Analysts say that as many as 20 percent of the more than 1,500 public and privately owned life and health insurance companies face consolidation. Many of these merging companies will be mutual companies, which are owned by the policyholders, rather than shareholders. Eventually, public companies will also join the fray.

Several forces compel the consolidation. The insurance business has been slow to computerize, so operating costs have grown and profit margins have narrowed.

About a third of all life insurance is still sold through the old-fashioned - meaning expensive - way of distribution known as the door-to-door sales agent. An agent’s commission can total as much as the first year’s premiums on a policy.

And with overall interest rates low, the return on investment for insurance policies is 8 percent or less, compared with mutual funds posting double-digit returns insurance policies lack allur.

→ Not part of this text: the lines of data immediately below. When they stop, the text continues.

theorem bookDuty_keeps {s0 s : State} {n airtime : Nat} (hk0 : Keeps s0 s) : Keeps s0 (bookDuty n airtime s) := by
  unfold bookDuty
  repeat' (first | with_reducible assumption | with_reducible apply syncDuty_keeps | with_reducible apply updPort_keeps | (extract_lets +onlyGivenNames s1; clear_value (hs : s1 = _); refine Keeps.cut (s0 := s0) (x := s1) ?_ (fun k1 => ?_); (on_goal 1 => subst hs); (on_goal 2 => clear hs)) | (extract_lets +onlyGivenNames v1; first | (have _ : Clocks := v1; subst v1) | (have _ : Fuses := v1; subst v1) | clear_value v1 | subst v1) | split | (unfold Keeps; dsimp only; with_reducible refine Keeps.of ?_))

theorem noteDuty_keeps {s0 s : State} {n : Nat} (hk0 : Keeps s0 s) : Keeps s0 (noteDuty n s) := by
  unfold noteDuty
  repeat' (first | with_reducible assumption | with_reducible apply notify_keeps | with_reducible apply updPort_keeps | (extract_lets +onlyGivenNames s1; clear_value (hs : s1 = _); refine Keeps.cut (s0 := s0) (x := s1) ?_ (fun k1 => ?_); (on_goal 1 => subst hs); (on_goal 2 => clear hs)) | (extract_lets +onlyGivenNames v1; first | (have _ : Clocks := v1; subst v1) | (have _ : Fuses := v1; subst v1) | clear_value v1 | subst v1) | split | (unfold Keeps; dsimp only; with_reducible refine Keeps.of ?_))

theorem syncComp_keeps {s0 s : State} {n : Nat} (hk0 : Keeps s0 s) : Keeps s0 (syncComp n s) := by
  unfold syncComp
  repeat' (first | with_reducible assumption | with_reducible apply setF_keeps | (extract_lets +onlyGivenNames s1; clear_value (hs : s1 = _); refine Keeps.cut (s0 := s0) (x := s1) ?_ (fun k1 => ?_); (on_goal 1 => subst hs); (on_goal 2 => clear hs)) | (extract_lets +onlyGivenNames v1; first | (have _ : Clocks := v1; subst v1) | (have _ : Fuses := v1; subst v1) | clear_value v1 | subst v1))

theorem beginLaunch_keeps {s0 s : State} {n : Nat} {h : Held} (hk0 : Keeps s0 s) : Keeps s0 (beginLaunch n h s) := by
  unfold beginLaunch
  repeat' (first | with_reducible assumption | with_reducible apply setPstate_keeps | with_reducible apply updPort_keeps | with_reducible apply setF_keeps | with_reducible apply bookDuty_keeps | with_reducible apply satF_keeps | with_reducible apply emit_keeps | with_reducible apply onLaunch_keeps | (extract_lets +onlyGivenNames s1; clear_value (hs : s1 = _); refine Keeps.cut (s0 := s0) (x := s1) ?_ (fun k1 => ?_); (on_goal 1 => subst hs); (on_goal 2 => clear hs)) | (extract_lets +onlyGivenNames v1; first | (have _ : Clocks := v1; subst v1) | (have _ : Fuses := v1; subst v1) | clear_value v1 | subst v1) | split | (unfold Keeps; dsimp only; with_reducible refine Keeps.of ?_))

theorem checkedLaunch_keeps {s0 s : State} {n : Nat} {h : Held} (hk0 : Keeps s0 s) : Keeps s0 (checkedLaunch n h s) := by
  unfold checkedLaunch
  repeat' (first | with_reducible assumption | with_reducible apply endHeld_keeps | with_reducible apply failHeld_keeps | with_reducible apply noteDuty_keeps | with_reducible apply beginLaunch_keeps | split)

theorem noteGrant_keeps {s0 s : State} {n : Nat} {h : Held} (hk0 : Keeps s0 s) : Keeps s0 (noteGrant n h s) := by
  unfold noteGrant
  repeat' (first | with_reducible assumption | with_reducible apply updPort_keeps | with_reducible apply incF_keeps | (extract_lets +onlyGivenNames s1; clear_value (hs : s1 = _); refine Keeps.cut (s0 := s0) (x := s1) ?_ (fun k1 => ?_); (on_goal 1 => subst hs); (on_goal 2 => clear hs)) | (extract_lets +onlyGivenNames v1; first | (have _ : Clocks := v1; subst v1) | (have _ : Fuses := v1; subst v1) | clear_value v1 | subst v1) | split | (unfold Keeps; dsimp only; with_reducible refine Keeps.of ?_))

theorem tryLaunch_keeps {s0 s : State} {n : Nat} (hk0 : Keeps s0 s) : Keeps s0 (tryLaunch n s) := by
  unfold tryLaunch
  repeat' (first | with_reducible assumption | with_reducible apply failHeld_keeps | with_reducible apply checkedLaunch_keeps | with_reducible apply noteGrant_keeps | (extract_lets +onlyGivenNames s1; clear_value (hs : s1 = _); refine Keeps.cut (s0 := s0) (x := s1) ?_ (fun k1 => ?_); (on_goal 1 => subst hs); (on_goal 2 => clear hs)) | (extract_lets +onlyGivenNames v1; first | (have _ : Clocks := v1; subst v1) | (have _ : Fuses := v1; subst v1) | clear_value v1 | subst v1) | split | (unfold Keeps; dsimp only; with_reducible refine Keeps.of ?_))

Perhaps most importantly, Americans are simply living longer and see less need for life insurance.

“When you buy life insurance, you are trying to protect certain assets,” said Lawrence G. Mayewski, senior vice president for A.M. Best’s life-health division. “But there is less compelling need to purchase, or if you have purchased, retain a policy once the kids have left school.”

Health care has become a far more important issue for a graying population, and life insurance companies have responded by selling long-term disability insurance to provide for health-care expenditures.

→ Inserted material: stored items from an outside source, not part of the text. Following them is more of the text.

-- ==== Sys2Proof/Laws/KeepsPair.lean ====
section
/-! SUPPORT. What the operations of Machine/Pair.lean keep. -/

set_option linter.unusedTactic false
set_option linter.unreachableTactic false
set_option linter.unusedVariables false

namespace Sys2Proof.Machine

theorem cntPar_keeps {s0 s : State} {k : Nat} (hk0 : Keeps s0 s) : Keeps s0 (cntPar k s) := by
  unfold cntPar
  repeat' (first | with_reducible assumption | with_reducible apply incF_keeps | split)

theorem notifyPar_keeps {s0 s : State} {k : NoticeKind} {status arg : Nat} (hk0 : Keeps s0 s) : Keeps s0 (notifyPar k status arg s) := by
  unfold notifyPar
  repeat' (first | with_reducible assumption | with_reducible apply notify_keeps | split)

theorem execHbWireSend_keeps {s0 s : State} {dt : Nat} (hk0 : Keeps s0 s) : KeepsNext s0 (execHbWireSend dt s) := by
  unfold execHbWireSend
  repeat' (first | with_reducible assumption | with_reducible apply elapse_keeps | with_reducible apply cntPar_keeps | with_reducible apply updPair_keeps | with_reducible apply emit_keeps | with_reducible apply KeepsNext.next | (extract_lets +onlyGivenNames s1; clear_value (hs : s1 = _); refine Keeps.cut (s0 := s0) (x := s1) ?_ (fun k1 => ?_); (on_goal 1 => subst hs); (on_goal 2 => clear hs)) | (extract_lets +onlyGivenNames v1; first | (have _ : Clocks := v1; subst v1) | (have _ : Fuses := v1; subst v1) | clear_value v1 | subst v1) | split | (unfold Keeps; dsimp only; with_reducible refine Keeps.of ?_))

theorem execHbLaneSend_keeps {s0 s : State} {dt : Nat} (hk0 : Keeps s0 s) : KeepsNext s0 (execHbLaneSend dt s) := by
  unfold execHbLaneSend
  repeat' (first | with_reducible assumption | with_reducible apply elapse_keeps | with_reducible apply cntPar_keeps | with_reducible apply sendLane_keeps | with_reducible apply updPair_keeps | with_reducible apply KeepsNext.next | (extract_lets +onlyGivenNames s1; clear_value (hs : s1 = _); refine Keeps.cut (s0 := s0) (x := s1) ?_ (fun k1 => ?_); (on_goal 1 => subst hs); (on_goal 2 => clear hs)) | (extract_lets +onlyGivenNames v1; first | (have _ : Clocks := v1; subst v1) | (have _ : Fuses := v1; subst v1) | clear_value v1 | subst v1) | split | (unfold Keeps; dsimp only; with_reducible refine Keeps.of ?_))

theorem setPath_keeps {s0 s : State} {lane up : Bool} (hk0 : Keeps s0 s) : Keeps s0 (setPath lane up s) := by
  unfold setPath
  repeat' (first | with_reducible assumption | with_reducible apply setF_keeps | (extract_lets +onlyGivenNames s1; clear_value (hs : s1 = _); refine Keeps.cut (s0 := s0) (x := s1) ?_ (fun k1 => ?_); (on_goal 1 => subst hs); (on_goal 2 => clear hs)) | (extract_lets +onlyGivenNames v1; first | (have _ : Clocks := v1; subst v1) | (have _ : Fuses := v1; subst v1) | clear_value v1 | subst v1) | split)

theorem declareFailure_keeps {s0 s : State} {request : Bool} (hk0 : Keeps s0 s) : Keeps s0 (declareFailure request s) := by
  unfold declareFailure
  repeat' (first | with_reducible assumption | with_reducible apply notify_keeps | with_reducible apply updPair_keeps | (extract_lets +onlyGivenNames s1; clear_value (hs : s1 = _); refine Keeps.cut (s0 := s0) (x := s1) ?_ (fun k1 => ?_); (on_goal 1 => subst hs); (on_goal 2 => clear hs)) | (extract_lets +onlyGivenNames v1; first | (have _ : Clocks := v1; subst v1) | (have _ : Fuses := v1; subst v1) | clear_value v1 | subst v1) | split | (unfold Keeps; dsimp only; with_reducible refine Keeps.of ?_))

theorem pathDown_keeps {s0 s : State} {lane : Bool} (hk0 : Keeps s0 s) : Keeps s0 (pathDown lane s) := by
  unfold pathDown
  repeat' (first | with_reducible assumption | with_reducible apply notifyPar_keeps | with_reducible apply setPath_keeps | with_reducible apply updPair_keeps | with_reducible apply declareFailure_keeps | with_reducible apply invalidateJournal_keeps | with_reducible apply notify_keeps | (extract_lets +onlyGivenNames s1; clear_value (hs : s1 = _); refine Keeps.cut (s0 := s0) (x := s1) ?_ (fun k1 => ?_); (on_goal 1 => subst hs); (on_goal 2 => clear hs)) | (extract_lets +onlyGivenNames v1; first | (have _ : Clocks := v1; subst v1) | (have _ : Fuses := v1; subst v1) | clear_value v1 | subst v1) | split | (unfold Keeps; dsimp only; with_reducible refine Keeps.of ?_))

theorem pathUp_keeps {s0 s : State} {lane : Bool} (hk0 : Keeps s0 s) : Keeps s0 (pathUp lane s) := by
  unfold pathUp
  repeat' (first | with_reducible assumption | with_reducible apply setF_keeps | with_reducible apply updPair_keeps | with_reducible apply notifyPar_keeps | with_reducible apply setPath_keeps | with_reducible apply triggerSnap_keeps | with_reducible apply rebaseJournal_keeps | (extract_lets +onlyGivenNames s1; clear_value (hs : s1 = _); refine Keeps.cut (s0 := s0) (x := s1) ?_ (fun k1 => ?_); (on_goal 1 => subst hs); (on_goal 2 => clear hs)) | (extract_lets +onlyGivenNames v1; first | (have _ : Clocks := v1; subst v1) | (have _ : Fuses := v1; subst v1) | clear_value v1 | subst v1) | split | (unfold Keeps; dsimp only; with_reducible refine Keeps.of ?_))

theorem pairConflict_keeps {s0 s : State} (hk0 : Keeps s0 s) : Keeps s0 (pairConflict s) := by
  unfold pairConflict
  repeat' (first | with_reducible assumption | with_reducible apply setF_keeps | with_reducible apply notifyPar_keeps | with_reducible apply updPair_keeps | (extract_lets +onlyGivenNames s1; clear_value (hs : s1 = _); refine Keeps.cut (s0 := s0) (x := s1) ?_ (fun k1 => ?_); (on_goal 1 => subst hs); (on_goal 2 => clear hs)) | (extract_lets +onlyGivenNames v1; first | (have _ : Clocks := v1; subst v1) | (have _ : Fuses := v1; subst v1) | clear_value v1 | subst v1) | split | (unfold Keeps; dsimp only; with_reducible refine Keeps.of ?_))

theorem countListen_keeps {s0 s : State} {lane : Bool} (hk0 : Keeps s0 s) : Keeps s0 (countListen lane s) := by
  unfold countListen
  repeat' (first | with_reducible assumption | with_reducible apply updBoot_keeps | (extract_lets +onlyGivenNames s1; clear_value (hs : s1 = _); refine Keeps.cut (s0 := s0) (x := s1) ?_ (fun k1 => ?_); (on_goal 1 => subst hs); (on_goal 2 => clear hs)) | (extract_lets +onlyGivenNames v1; first | (have _ : Clocks := v1; subst v1) | (have _ : Fuses := v1; subst v1) | clear_value v1 | subst v1) | split | (unfold Keeps; dsimp only; with_reducible refine Keeps.of ?_))
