/-! The cipher engine, TAMP's memory, the keys and the fabric stand in what the radio, the exchange and the catalogue do. -/

theorem LedgerClosed.engineStands (q : Cipher × Tamp × KeyStore × Fabric) : LedgerClosed fun t => (t.cph, t.tamp, t.key, t.fab) = q where
  reg hs _ := hs
  notice {s k status port arg} hs := by
    rw [notify_cph, notify_tamp, notify_key, notify_fab]
    exact hs
  lane hs hp := (congrArg (fun t : State => (t.cph, t.tamp, t.key, t.fab)) hp).trans hs
  radio hs hp := (congrArg (fun t : State => (t.cph, t.tamp, t.key, t.fab)) hp).trans hs
  ledger hs hp := (congrArg (fun t : State => (t.cph, t.tamp, t.key, t.fab)) hp).trans hs

/-- What the end of an engine's CPH job means to its creator stays within the radio's engines and the catalogue. -/
theorem LedgerClosed.cipherConsume {K : State → Prop} (h : LedgerClosed K) {w : Work} {status : Nat} {out : List Byte} (hs : K s) : K (cipherConsume w status out s) := by
  unfold Machine.cipherConsume
  split
  · split
    · exact h.setAcc hs
    · exact hs
  · split
    · split
      · extract_lets d s1
        have h1 : K s1 := h.setDl hs
        split
        · exact h.radio h1 rfl
        · exact h.radio h1 rfl
        · exact h.radio h1 rfl
        · exact h1
      · exact h.dlEnd hs
    · exact hs
  · split
    · exact h.radio hs rfl
    · exact h.notice (h.incF (h.updSlt hs) (by omega))
  · exact hs

/-! The end of a CPH job (R324, R381) leaves the engine, and the keys that a zeroisation left empty. -/

/-- The cipher engine and TAMP's memory are `c` and `p`, and where `b` holds no slot holds a key and no command is deferred. -/
structure Wiped (c : Cipher) (p : Tamp) (b : Prop) (t : State) : Prop where
  cph : t.cph = c
  tamp : t.tamp = p
  empty : b → t.key.slots = [] ∧ t.key.deferred = none

variable {c : Cipher} {p : Tamp} {b : Prop}

theorem Wiped.of_parts (h : Wiped c p b s) (hp : (t.cph, t.tamp, t.key) = (s.cph, s.tamp, s.key)) : Wiped c p b t := by
  obtain ⟨hcph, hrest⟩ := Prod.mk.inj hp
  obtain ⟨htamp, hkey⟩ := Prod.mk.inj hrest
  obtain ⟨hc, hp', hempty⟩ := h
  exact ⟨hcph.trans hc, htamp.trans hp', hkey ▸ hempty⟩

theorem Wiped.of_offFabric (h : Wiped c p b s) (hp : t.offFabric = s.offFabric) : Wiped c p b t :=
  h.of_parts (congrArg (fun t : State => (t.cph, t.tamp, t.key)) hp : (t.offFabric.cph, t.offFabric.tamp, t.offFabric.key) = (s.offFabric.cph, s.offFabric.tamp, s.offFabric.key))

theorem Wiped.closed (c : Cipher) (p : Tamp) (b : Prop) : LedgerClosed (Wiped c p b) where
  reg hs _ := hs.of_parts rfl
  notice hs := hs.of_parts (by rw [notify_cph, notify_tamp, notify_key])
  lane hs hp := hs.of_parts ((congrArg (fun t : State => (t.cph, t.tamp, t.key)) hp).trans rfl)
  radio hs hp := hs.of_parts ((congrArg (fun t : State => (t.cph, t.tamp, t.key)) hp).trans rfl)
  ledger hs hp := hs.of_parts ((congrArg (fun t : State => (t.cph, t.tamp, t.key)) hp).trans rfl)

For investors, it is difficult to figure out which life insurance companies are likely to become acquisition targets, especially if the deals involved privately owned mutuals whose transactions differ in accounting procedures from publicly owned companies.

Analyst Andrew Kligerman said an exception is USLife, which has a strong balance sheet with some $7 billion in assets in 1994.

Kligerman has a buy recommendation for U.S. Life based on its potential attractiveness as a takeover target. While U.S. Life’s earnings have been flat in recent years, its earnings potential appears sustainable over the next five years.

At 11 times earnings, Kligerman thinks its stock is cheap. It closed Friday at $33.13.

It is far easier to look at insurance companies likely to do the acquiring because of the efficiencies a round of consolidations will probably bring to the industry over all.

Hall of Northington Partners likes five companies - American Bankers Insurance, American General, Jefferson-Pilot, Penncorp Financial, and SunAmerica - that bought insurance companies in 1995 and, he says, are likely to buy more in the near future.

But he notes the big acquisitions lie ahead, as health-care reform will affect profit margins at life and health insurance companies as well as hospitals and HMOs. A cut in the capital-gains tax would make mutual funds even more attractive, hurting the insurance business even more.